Monday, June 26, 2006

Moral Imperative or Madonna?

I had a law professor once (I didn’t like him at all[1], but that’s not relevant, really) who was fond of asking, “If you could feed the entire world by pushing a button, at no cost, would you?”

His point was in response to the arguments for copyright law, and used as an analogy. His next point was that, because digital music copying had gotten to the zero-marginal-cost point, and therefore, artists (or whoever held the copyright) shouldn’t be able to recover money for that.

I argued then (and still do) that the analogy failed. Essentially, if you could feed the world’s hungry at zero cost, you’d have a moral imperative to do so. No such moral imperative exists to bring Madonna or The Backstreet Boys to everyone.

What got me to wondering about this moral imperative was a throwaway in an article about Johnson and Johnson buying Pfizer consumer health division. The line said that Pfizer wanted to focus on the prescription drug division. Why?

“The company said it wanted to divest the unit so that it could focus on prescription drugs, its most profitable business line.”

Prescription drugs are the most profitable unit?
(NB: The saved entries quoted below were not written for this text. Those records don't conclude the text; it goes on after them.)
/-- Derived (R42, R46, R48, R51, R52, R54, R235): the host reads LASTCMD at CMD, the STATUS word at STATUS, the zero-extended code
of the outcome at ERRCODE and, in every state of the invariant, N, LOG2N and OUT_LEN whole. -/
def Obligations.RegisterReadsShowTheState : Prop :=
  ∀ s : State,
    hostAccess s (.read (s.cfg.base + 0x014) .w32) = .next { s with resp := .data s.lastCmd } ∧
    hostAccess s (.read (s.cfg.base + 0x010) .w32) = .next { s with resp := .data s.statusWord } ∧
    hostAccess s (.read (s.cfg.base + 0x02C) .w32) = .next { s with resp := .data (s.errCode.code.zeroExtend 32) } ∧
    s.errCode.code.toNat ≤ 5 ∧ (s.errCode.code = 0 ↔ s.errCode = .ok) ∧
    (s.Inv → ∃ n l o : Word,
      hostAccess s (.read (s.cfg.base + 0x020) .w32) = .next { s with resp := .data n } ∧
      hostAccess s (.read (s.cfg.base + 0x024) .w32) = .next { s with resp := .data l } ∧
      hostAccess s (.read (s.cfg.base + 0x028) .w32) = .next { s with resp := .data o } ∧
      n.toNat = s.n ∧ l.toNat = s.log2n ∧ o.toNat = s.outLen ∧ (n = 0 ↔ s.configured = false))

/-- Derived (R86, R90): a read changes nothing but the bus answer, except ACCESS_ERR at a window read while busy. -/
def Obligations.ReadsHaveNoSideEffect : Prop :=
  ∀ (s t : State) (addr : Nat) (w : Width), hostAccess s (.read addr w) = .next t →
    t = { s with resp := t.resp } ∨
      (s.busy = true ∧ 0x100000 ≤ addr - s.cfg.base ∧ t = { s with accessErr := true, resp := .data 0 })

/-- R245: the interrupt line in every state, and after reset. -/
def Obligations.InterruptLineFollowsItsSources : Prop :=
  (∀ s : State, s.irq = true ↔
    (s.done = true ∧ s.ieDone = true) ∨ ((s.err = true ∨ s.overrun = true ∨ s.accessErr = true) ∧ s.ieErr = true)) ∧
  ∀ (c : Config) (evs : List Event), (State.afterReset c evs).irq = false

/-- Derived (R118, R82, R87): the script operation `ldin i, RE, IM` leaves entry `i` of IN holding `(RE, IM)` and every other byte
of IN as it was, in both formats. That the script runs as the list of events, and the bus answer's field, are the model's choices
(DESIGN CHOICE, assumption logs 3, 4 and 15). -/
def Obligations.LdinStoresTheEntry : Prop :=
  ∀ (s : State) (i re im polls : Nat), s.cfg.wf = true → (ScriptOp.ldin i re im).wf s.cfg = true → s.busy = false →
    s.pending = expand s.cfg polls (.ldin i re im) →
    ∃ t : State, Sys2Proof.core.run s.pending.length s = .next t ∧
      t.inMem.readEntry s.cfg.fmt i = some ⟨BitVec.ofNat _ re, BitVec.ofNat _ im⟩ ∧
      (∀ a, a < entryOffset s.cfg.fmt i ∨ entryOffset s.cfg.fmt (i + 1) ≤ a →
        t.inMem.readByte a = s.inMem.readByte a) ∧
      t = { s with inMem := t.inMem, pending := [], resp := .ack }

/-! ### Reset -/

/-- R270: what assertion of RST leaves, whatever the block was doing; unspecified memory holds no value (R64, assumption log 5).
The latch, which has no meaningful value, and the model's own fields are not stated. -/
def Obligations.ResetClearsEveryRegister : Prop :=
  ∀ s : State, ∃ t, takeEvent s .rst = .next t ∧ t.cfg = s.cfg ∧ t.ctrlWord = 0 ∧ t.statusWord = 0 ∧ t.lastCmd = 0 ∧
    t.cfgLen = 0 ∧ t.inLen = 0 ∧ t.n = 0 ∧ t.log2n = 0 ∧ t.outLen = 0 ∧ t.errCode.code = 0 ∧
    (∀ r ∈ [Reg.id, Reg.version, Reg.caps], t.readReg r = s.readReg r) ∧
    (∀ (k : MemName) (a : Nat), (t.memory k).readByte a = none)

/-! ### Invariants and whole-machine rules -/

/-- Derived (R270, R64): the state after reset of every legal instance satisfies the invariant. -/
def Obligations.ResetSatisfiesTheInvariant : Prop :=
  ∀ (c : Config) (evs : List Event), c.wf = true → (State.afterReset c evs).Inv

/-- Derived (R8, R46, R53, R57 to R60, R62, R142, R287): every step keeps the invariant. -/
def Obligations.EveryStepKeepsTheInvariant : Prop :=
  ∀ s t : State, s.Inv → step s = .next t → t.Inv

/-- Derived (R51, R57, R58, R59, R87 to R89): TW, N, LOG2N and CONFIGURED change only by RST or by the controller's completion of
a CONFIGURE that passes its checks, IN only by RST or a host write into its window while idle, and WORK only by RST, such a write
into its own window, or the completion of another command that passes its checks. Which step comes next stands in the model's list
of events (DESIGN CHOICE, assumption log 3). -/
def Obligations.MemoriesChangeOnlyByTheirOwners : Prop :=
  ∀ s t : State, step s = .next t →
    (¬ KeepsConfiguration s t →
      (∃ rest, s.pending = .rst :: rest) ∨
        (ControllerNext s ∧ s.busy = true ∧ s.latch.word = 0x00000001 ∧ 0 < s.reqLen ∧ s.reqLen ≤ s.cfg.nmax)) ∧
    (t.inMem ≠ s.inMem →
      (∃ rest, s.pending = .rst :: rest) ∨ (s.busy = false ∧ HostWriteNext s .inp)) ∧
    (t.workMem ≠ s.workMem →
      (∃ rest, s.pending = .rst :: rest) ∨ (s.busy = false ∧ HostWriteNext s .work) ∨
        (ControllerNext s ∧ s.busy = true ∧
          ∃ i, decodeWord s.latch.word = .ok i ∧ i ≠ .configure ∧ s.validate i = .ok))

/-- Derived (R46, R242): ERR, SIZE_WARN, OVERRUN and ACCESS_ERR are cleared only by a host write of 1 to their STATUS bit or by
RST, and CONFIGURED only by RST. Which step comes next stands in the model's list of events (DESIGN CHOICE, assumption log 3). -/
def Obligations.StickyBitsStayUntilCleared : Prop :=
  ∀ s t : State, step s = .next t → (∀ rest, s.pending ≠ .rst :: rest) →
    (s.configured = true → t.configured = true) ∧
    (∀ (b : Nat) (flag : State → Bool),
      (b, flag) ∈ [(2, State.err), (3, State.sizeWarn), (4, State.overrun), (5, State.accessErr)] →
      flag s = true → flag t = false →
      ∃ v rest, s.pending = .host (.write (s.cfg.base + 0x010) .w32 v) :: rest ∧ v.getLsbD b = true)
end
I thought part of the argument for the high prices of prescription drugs was that while their marginal cost was so low, the cost of research and development was high, and needed to be amortized over the life of the production run.
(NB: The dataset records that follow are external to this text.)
-- ==== Sys2Proof/Tests/Slice0.lean ====
section
/-! SUPPORT. Small tests: what WellFormed refuses, the words of 30_encoding.md, one step per command with the results of
95_test_vectors.md, the bus vectors, and for every statement with hypotheses a state that meets them. -/

set_option Elab.async false

namespace Sys2Proof.Tests

open Sys2Proof.Machine

/-! ### Helpers -/

theorem not_ok {w : Word} {e : DecodeReject} (h : decodeWord w = .error e) (i : Instr) : decodeWord w ≠ .ok i :=
  fun h' => nomatch h.symm.trans h'

/-- Consecutive entries from index `e`, written into a memory. -/
def putEntries (f : SampleFmt) : Nat → List (Nat × Nat) → Memory → Memory
  | _, [], m => m
  | e, v :: l, m => putEntries f (e + 1) l (m.writeEntry f e ⟨BitVec.ofNat _ v.1, BitVec.ofNat _ v.2⟩)

/-- A memory of the entries listed from index 0. -/
def mem (f : SampleFmt) (l : List (Nat × Nat)) : Memory := putEntries f 0 l []

/-- The entries of a memory from index 0 are those listed. -/
def holds (f : SampleFmt) (m : Memory) (l : List (Nat × Nat)) : Bool :=
  (List.range l.length).map (fun e => m.readEntry f e)
    == l.map (fun v => some ⟨BitVec.ofNat _ v.1, BitVec.ofNat _ v.2⟩)

/-- A check of the next state; false at a fault or a refusal. -/
def nextIs (o : Host.Outcome State Fault Refusal) (q : State → Bool) : Bool :=
  match o with
  | .next t => q t
  | _ => false

/-- The step stops with this fault. -/
def faultIs (o : Host.Outcome State Fault Refusal) (r : Fault) : Bool :=
  match o with
  | .fault r' => decide (r' = r)
  | _ => false

theorem exists_next {o : Host.Outcome State Fault Refusal} {q : State → Bool} (h : nextIs o q = true) :
    ∃ t, o = .next t ∧ q t = true := by
  cases o with
  | next t => exact ⟨t, rfl, h⟩
  | fault r => cases h
  | refused r => cases h

theorem eq_fault {o : Host.Outcome State Fault Refusal} {r : Fault} (h : faultIs o r = true) : o = .fault r := by
  cases o with
  | next t => cases h
  | fault r' => exact congrArg _ (of_decide_eq_true h)
  | refused r' => cases h

/-- The tables `TW-1`, `TW-2` and `TW-4` of 95_test_vectors.md, section 2.1, on a memory of four entries. -/
def tw32 : Nat → List (Nat × Nat)
  | 0 => [(0, 0), (0, 0), (0, 0), (0, 0)]
  | 1 => [(0x3F800000, 0), (0x3F800000, 0), (0, 0), (0, 0)]
  | _ => [(0x3F800000, 0), (0, 0xBF800000), (0x3F800000, 0), (0, 0x3F800000)]

/-- An F32 block with `LOG2_NMAX = 2`, configured with `N = 2^m`, with command `i` in flight. -/
def block (i : Instr) (m inLen : Nat) (inp work : List (Nat × Nat)) : State :=
  { State.afterReset { fmt := .f32, log2Nmax := 2, base := 0x400000 } [] with
    configured := true
    busy := true
    n := 2 ^ m
    log2n := m
    lastCmd := encode i
    latch := { word := encode i, cfg := 0, inlen := BitVec.ofNat 32 inLen, reject := false }
    inMem := mem .f32 inp
    workMem := mem .f32 work
    twMem := mem .f32 (tw32 m) }

/-- An unconfigured F32 block of `NMAX = 16` with a CONFIGURE of length `len` in flight. -/
def configuring (len : Word) : State :=
  { State.reset with busy := true, lastCmd := 1, latch := { word := 1, cfg := len, inlen := 0, reject := false } }

/-! ### WellFormed refuses each ill-formed term -/

theorem test_wf_config_nmax : Config.wf { fmt := .f32, log2Nmax := 17, base := 0 } = false := by decide
theorem test_wf_config_base : Config.wf { fmt := .f64, log2Nmax := 4, base := 4 } = false := by decide
theorem test_wf_config_legal : Config.wf { fmt := .f64, log2Nmax := 16, base := 0x400000 } = true := by decide
theorem test_wf_access_below : Access.wf { fmt := .f32, log2Nmax := 4, base := 0x400000 } (.read 0x3FFFFC .w32) = false := by decide
theorem test_wf_access_above : Access.wf Config.shown (.read 0x400000 .w32) = false := by decide
theorem test_wf_access_width : Access.wf Config.shown (.read 0x010 .w16) = false := by decide
theorem test_wf_access_aligned : Access.wf Config.shown (.write 0x012 .w32 0) = false := by decide
theorem test_wf_script_offset : ScriptOp.wf Config.shown (.wr 0x400000 0) = false := by decide
theorem test_wf_script_aligned : ScriptOp.wf Config.shown (.rd 0x012) = false := by decide
theorem test_wf_script_entry : ScriptOp.wf Config.shown (.ldin 16 0 0) = false := by decide
theorem test_wf_script_pattern : ScriptOp.wf Config.shown (.ldwork 0 0 0x100000000) = false := by decide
But that’s not the whole story, is it? Clearly, Pfizer is making lots of money on their prescription drugs. Presumably, that profit incorporates the large cost of research and development. Presumably, even for the failed drugs, the ones that don’t generate revenue. Obviously, those need to be factored in, as the incentive for continuously researching and promoting is the possibility of making money on them, even if they might fail.
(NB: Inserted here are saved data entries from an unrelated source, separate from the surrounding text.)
/-- Steps 12 and 13 of Table 3-16: the first failing check, in the order of Table 3-17, with R402 (RESOURCE), R428 and
R370. (log 36 DEDUCED) -/
def crossChecks (f : OtpForce) (tab : List SectEntry) (img : Image) : List (Option LoadErr) :=
  let has := fun t => tab.any fun e => e.type == t
  let poolMin := fun p => ((img.links.find? fun l => l.port = p).map (·.poolMin)).getD 64
  let credits := fun p => img.tenants.map fun r => if bit r.portMask p then r.creditQuota else 0
  let live := img.regions.filter fun r => r.size ≠ 0
  let ids := fun c => (img.canmaps.filter fun m => m.ctrl = c).map (·.id)
  [ if has 1 && has 2 && has 8 then none else some ⟨0x0E, 0x1F, 0⟩,
    if img.tenants.any (fun r => r.tenant = 0) then none else some ⟨0x0E, sectIdx tab 1, 0⟩,
    if img.telltales.isEmpty || img.tenants.any (fun r => r.tenant = 1) then none else some ⟨0x0E, sectIdx tab 1, 0⟩,
    errIn tab 0x0B 1 (firstDup (img.tenants.map (·.tenant))),
    errIn tab 0x0B 3 (firstDup (img.channels.map (·.channel))),
    errIn tab 0x0B 4 (firstDup (img.telltales.map (·.index))),
    errIn tab 0x0B 10 (firstDup (img.links.map (·.port))),
    errIn tab 0x0C 1 (firstOver 512 (img.tenants.map (·.tagQuota))),
    errIn tab 0x0C 1 (firstOver (1024 - 2 * poolMin 0) (credits 0)),
    errIn tab 0x0C 1 (firstOver (1024 - 2 * poolMin 1) (credits 1)),
    errIn tab 0x0D 2 ((List.range img.regions.length).find? fun i =>
      match img.regions[i]? with
      | none => false
      | some r => r.size ≠ 0 && (0x4000000 < r.base + r.size ||
          (img.regions.take i).any fun q => q.size ≠ 0 && q.base < r.base + r.size && r.base < q.base + q.size)),
    errIn tab 0x0C 2 (firstOver 0x1000000 (img.regions.map fun r => if r.cls = 0 then r.size else 0)),
    if holdCapOf f img.ladder = 0 ∨ vholdMinOf f img.ladder = 0 then some ⟨0x0E, sectIdx tab 8, 0⟩ else none,
    errIn tab 0x0C 3 ((List.range img.channels.length).find? fun i =>
      !fetchOk ((img.channels.take (i + 1)).flatMap fun c =>
        c.layers.map fun l => layerDemand c l.w l.h l.pitch l.format)),
    errIn tab 0x0C 3 (firstBad outputFits img.channels),
    errIn tab 0x11 3 (firstBad (fun c => c.layers.all fun l =>
      layerPlaced live l.fbBase l.w l.h l.pitch l.format l.owner) img.channels),
    errIn tab 0x11 3 ((List.range img.channels.length).find? fun i =>
      match img.channels[i]? with
      | none => false
      | some c => c.bkl != 0xFF && (img.channels.take i).any fun d => d.bkl == c.bkl),
    errIn tab 0x11 4 ((List.range img.telltales.length).find? fun i => !telltalePlaced img i),
    errIn tab 0x11 7 (firstBad (fun m => img.telltales.any (fun t => t.index = m.tt) &&
      img.canctls.any fun c => c.ctrl = m.ctrl) img.canmaps),
    errIn tab 0x0C 7 ((List.range img.canmaps.length).find? fun i =>
      (List.range 2).any fun c => 64 < (((img.canmaps.take (i + 1)).filter fun m => m.ctrl = c).map (·.id)).eraseDups.length),
    errIn tab 0x0C 6 (firstBad (fun c => !(ids c.ctrl).contains c.presenceId) img.canctls),
    errIn tab 0x0B 5 (firstDup (img.rails.map (·.slot))),
    errIn tab 0x0B 5 (firstDup (img.rails.map (·.upOrder))),
    errIn tab 0x0B 5 (firstDup (img.rails.map (·.downOrder))),
    errIn tab 0x0B 3 (firstBad (fun c => (bitsSet 16 c.railMask).all fun s => img.rails.any fun r => r.slot = s)
      img.channels) ]

/-- Two glyph rectangles overlap. -/
def rectsMeet (x y w h x' y' w' h' : Nat) : Bool := x < x' + w' && x' < x + w && y < y' + h' && y' < y + h

/-- The step-14 cross-check of Table 3-17 on tell-tale record `i`, over the glyph image `g`. -/
def glyphPlaced (g : Reader) (img : Image) (i : Nat) : Bool :=
  match img.telltales[i]? with
  | none => true
  | some r =>
    if r.channel = 0xFF then true else
    match img.channels.find? fun c => c.channel = r.channel with
    | none => true
    | some c =>
      let e := glyphEntry g r.glyph
      r.glyph < glyphCount g && r.x + e.w ≤ c.hactive && r.y + e.h ≤ c.vactive &&
        (img.telltales.take i).all fun p =>
          let q := glyphEntry g p.glyph
          p.channel != r.channel || !rectsMeet r.x r.y e.w e.h p.x p.y q.w q.h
But should Pfizer’s most profitable division be the very that likely has the strongest moral imperative attached? Shouldn’t Pfizer, factoring in all the costs of research and development, and taking into account even future research projects, have the moral imperative to then pump any other profits generated by those drugs into reducing their costs? To make life-saving drugs available to anyone who needs them.

Make as much profit as the market will allow on the little blue ones. But then, if someone who can’t afford to control their own hypertension or cholesterol, lower the cost so that they can still prolong their lives with Norvasc or Lipitor, at a cost they can afford.

[1] One reason: He limited our papers to 1,000 words, based on the reasoning that “anything important that needs to be said can be said in 1,000 words,” while assigning as a reading his own article that was 3,500 words long (not including footnotes), among other things he’d written, which were longer.